_ASSIGNED TASK_
How many lines in the data below contain the word "zipIdx"? State only the number.

_Records from a data source_

::::

-- ==== Sys2Proof/Machine/Vault.lean ====
section
/-! DEFINITION. The Peatstore and the security functions (R402 to R425): sectors, pools, scene slots, the audit log, key
slots, entropy, the image format. -/

namespace Sys2Proof.Machine

def State.peaSet (s : State) (p : Pea) : State := { s with pea := p }
def State.secSet (s : State) (x : Sec) : State := { s with sec := x }

/-! ### Sectors (R414 to R417) -/

/-- First logical sector of each region, and the end. -/
def regionBase : List Nat := [0, 256, 4352, 5376, 5440, 5472, 8192]

/-- Sectors of each region's first spare pool. -/
def poolSize : List Nat := [32, 192, 64, 32, 16, 176]

/-- Region of a logical sector: 0 firmware, 1 scenes, 2 audit log, 3 device state, 4 security area, 5 user. -/
def regionOf (k : Nat) : Nat :=
  if k < 256 then 0 else if k < 4352 then 1 else if k < 5376 then 2 else if k < 5440 then 3 else if k < 5472 then 4 else 5

/-- First physical sector of a region: each region's logical sectors, then its pool (notes/assumptions/26.md). -/
def regionPhys (r : Nat) : Nat := regionBase.getD r 8192 + (poolSize.take r).foldl (· + ·) 0

/-- Physical sector of a logical one. -/
def State.physOf (s : State) (k : Nat) : Nat := (look k s.pea.map).getD (k + (poolSize.take (regionOf k)).foldl (· + ·) 0)

/-- The first spare pools. -/
def firstPools : List (List Nat) :=
  (upTo 6).map fun r => (upTo (poolSize.getD r 0)).map fun i =>
    regionPhys r + (regionBase.getD (r + 1) 0 - regionBase.getD r 0) + i

def State.poolOf (s : State) (r : Nat) : List Nat := s.pea.spare.getD r []

/-- Region can take a write (R417). -/
def State.hasFree (s : State) (r : Nat) : Bool := !(s.poolOf r).isEmpty

/-- A logical sector moves to the next free physical one of its region; the former returns to the pool (R415). -/
def State.moveSector (s : State) (k : Nat) : State :=
  let r := regionOf k
  match s.poolOf r with
  | [] => s
  | p :: rest =>
    s.peaSet { s.pea with
      map := put k p s.pea.map, spare := s.pea.spare.set r (rest ++ [s.physOf k])
      wear := put p ((look p s.pea.wear).getD 0 + 1) s.pea.wear }

/-- Bytes at an offset of the service space, within one region; every sector touched moves. -/
def State.peaWrite (s : State) (a : Nat) (bs : List Byte) : State :=
  let s := (upTo ((a % 4096 + bs.length + 4095) / 4096)).foldl (fun s i => s.moveSector (a / 4096 + i)) s
  s.peaSet { s.pea with mem := s.pea.mem.setN a bs }

/-- The service space as the window shows it: the security area reads zero (R414). -/
def State.peaRead (s : State) (a n : Nat) : List Byte :=
  (s.pea.mem.getN a n).zipIdx.map fun p => if regionOf ((a + p.2) / 4096) = 4 then 0 else p.1

/-! ### Audit log (R410 to R412) -/

/-- Address of a record in the service space. -/
def logAddr (seq : Nat) : Nat := 4352 * 4096 + 64 * (seq % 65536)

/-- Whether the log can take a record. -/
def State.auditOk (s : State) : Bool := s.hasFree 2

/-- One record appended. -/
def State.auditPut (s : State) (r : Audit) : State :=
  let n := s.sec.logSeq
  let head := natLe 8 n ++ natLe 8 r.nsc ++ natLe 2 r.type ++ natLe 1 r.origin ++ natLe 1 r.result ++
    fit 12 0 r.data
  let prev := if n = 0 then List.replicate 32 0 else s.pea.mem.getN (logAddr (n - 1) + 32) 32
  (s.peaWrite (logAddr n) (head ++ fit 32 0 (Config.sha256 (prev ++ head)))).secSet { s.sec with logSeq := n + 1 }

/-- A record, after those that wait; it waits itself while the log cannot take it. -/
def State.audit (s : State) (type origin result : Nat) (data : List Byte) : State :=
  let r : Audit := ⟨if s.up secTime then s.tim.nsc else 0, type, origin, result, data⟩
  if s.auditOk then
    let w := s.sec.logWait
    (w ++ [r]).foldl State.auditPut (s.secSet { s.sec with logWait := [] })
  else s.secSet { s.sec with logWait := s.sec.logWait ++ [r] }

/-- LOGFULL (R412). -/
def State.logFull (s : State) : State := s.scSet rSecurity 21

/-- Oldest sequence number held. -/
def State.logOldest (s : State) : Nat := s.sec.logSeq - 65536

/-- A sector retires its present physical sector (R416): rewritten elsewhere, logged, out of the pool for good. -/
def State.retireSector (s : State) (k : Nat) : State :=
  let r := regionOf k
  let p := s.physOf k
  let s := s.moveSector k
  let s := s.peaSet { s.pea with
    spare := s.pea.spare.set r ((s.poolOf r).filter (· ≠ p))
    retired := s.pea.retired.set r (s.pea.retired.getD r [] ++ [p]) }
  (s.count (wCtl + 0x0740)).audit 0x0011 4 0 (natLe 4 r ++ natLe 4 k)

/-! ### Scene slots (R81, R414, R417) -/

/-- Free logical sectors of the scene region. -/
def State.freeScene (s : State) : List Nat :=
  ((upTo 4096).map (· + 256)).filter fun k => !s.pea.scenes.any fun p => k ∈ p.2.sectors

/-- An image stored into a slot; none: no space, and the earlier image stays. -/
def State.sceneStore (s : State) (slot : Nat) (img : List Byte) : Option State :=
  let n := (img.length + 4095) / 4096
  let free := s.freeScene
  if free.length < n ∨ !s.hasFree 1 then none
  else
    let ks := free.take n
    let s := ks.zipIdx.foldl (fun s q => s.peaWrite (q.1 * 4096) ((img.drop (4096 * q.2)).take 4096)) s
    some (s.peaSet { s.pea with scenes := put slot ⟨ks, img.length⟩ s.pea.scenes })

/-- The image of a slot. -/
def State.sceneImg (s : State) (slot : Nat) : Option (List Byte) :=
  (look slot s.pea.scenes).map fun c => (c.sectors.flatMap fun k => s.pea.mem.getN (k * 4096) 4096).take c.len

/-! ### Keys (R406 to R408) -/

def State.key (s : State) (k : Nat) : Key := (look k s.sec.keys).getD ⟨none, 0, false⟩
def State.keySet (s : State) (k : Nat) (x : Key) : State := s.secSet { s.sec with keys := put k x s.sec.keys }

/-- A customer key: x, and the parity of y from KEYID (R406). -/
def State.custKey (s : State) (k : Nat) : Option (List Byte) := (s.key k).key.map fun x => x ++ natLe 1 ((s.key k).id % 2)

/-- MACsec or Hitch slot. -/
def keyVolatile (k : Nat) : Bool := k ≤ 0x83
def keyPersistent (k : Nat) : Bool := 0xC0 ≤ k && k ≤ 0xC4

/-- KLEN fits the slot. -/
def keyLenOk (k len : Nat) : Bool :=
  if keyVolatile k then len = 0 || len = 16 || len = 32 else if keyPersistent k then len = 0 || len = 32 else false

/-- Every MACsec and Hitch slot cleared (R408). -/
def State.clearVolatile (s : State) : State :=
  s.secSet { s.sec with keys := s.sec.keys.filter fun p => !keyVolatile p.1 }

/-- Every persistent slot revoked. -/
def State.revokeSigners (s : State) : State :=
  [0xC0, 0xC1, 0xC2, 0xC3, 0xC4].foldl (fun s k => s.keySet k ⟨none, (s.key k).id, true⟩) s

/-- A word of SEC_SLOTMAPn (R421). -/
def State.slotMap (s : State) (n : Nat) : Word :=
  (upTo 32).foldl (fun w j => w ||| fld j 1 (b2n (s.key (32 * n + j)).key.isSome)) 0

/-- SEC_ZEROISE (R408): bits VOLATILE and SIGNERS. -/
def State.zeroise (s : State) (origin : Nat) (w : Word) : State :=
  let b := wbits w 0 2
  if b = 0 then s
  else
    let s := if bit b 0 then s.clearVolatile else s
    let s := if bit b 1 then s.revokeSigners else s
    (s.scSet rSecurity 19).audit 0x0004 origin 0 [0xFF, BitVec.ofNat 8 b]

/-! ### Entropy (R409) -/

/-- A fresh TRNG word. -/
def State.trng (s : State) : Word × State := (Config.trng s.freeCtr, { s with freeCtr := s.freeCtr + 1 })

/-- A nonce of 32 bytes. -/
def State.nonce (s : State) : List Byte × State :=
  ((upTo 8).flatMap fun i => wordBytes (Config.trng (s.freeCtr + i)), { s with freeCtr := s.freeCtr + 8 })

/-! ### Images (R403, R404) -/

/-- Failure code of a Stoker image: 0 accepted, 1 format, 2 key hash, 3 signature, 4 rollback; `bs` starts with the image. -/
def State.fwCheck (s : State) (bs : List Byte) : Nat :=
  let f (o n : Nat) := leNat ((bs.drop o).take n)
  let cs := f 8 4
  if f 0 4 ≠ 0x53574B53 ∨ f 4 2 ≠ 1 ∨ 128 ≤ f 6 1 ∨ cs % 64 ≠ 0 ∨ cs < 64 ∨ 524032 < cs ∨ bs.length < 0xC0 + cs then 1
  else if Config.sha256 ((bs.drop 0x40).take 64) ≠ Config.rootKeyHash then 2
  else if !Config.ecdsaOk ((bs.drop 0x40).take 64) (Config.sha256 (bs.take (0x80 + cs))) ((bs.drop (0x80 + cs)).take 64) then 3
  else if f 6 1 < s.sec.rb then 4 else 0

/-- The firmware an image holds. -/
def fwOf (src : Nat) (bs : List Byte) : Fw :=
  let f (o n : Nat) := leNat ((bs.drop o).take n)
  ⟨src, f 6 1, f 0xC 4, (bs.drop 0x40).take 64⟩

/-- SEC_STAT's DBGSCOPE and SEC_BOOTSTAT (R420, R422). -/
def State.bootStat (s : State) : Word :=
  fld 31 1 (b2n s.sec.rngValid) ||| fld 24 2 s.sec.fw.src ||| fld 16 8 s.sec.fw.rbidx ||| fld 8 8 s.sec.afail ||| fld 0 8 s.sec.bfail

/-- PEA_SPAREr (R424). -/
def State.peaSpare (s : State) (r : Nat) : Word :=
  fld 16 8 (s.pea.retired.getD r []).length ||| fld 0 8 (s.poolOf r).length

end Sys2Proof.Machine
end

::::

_RESPONSE AREA_
2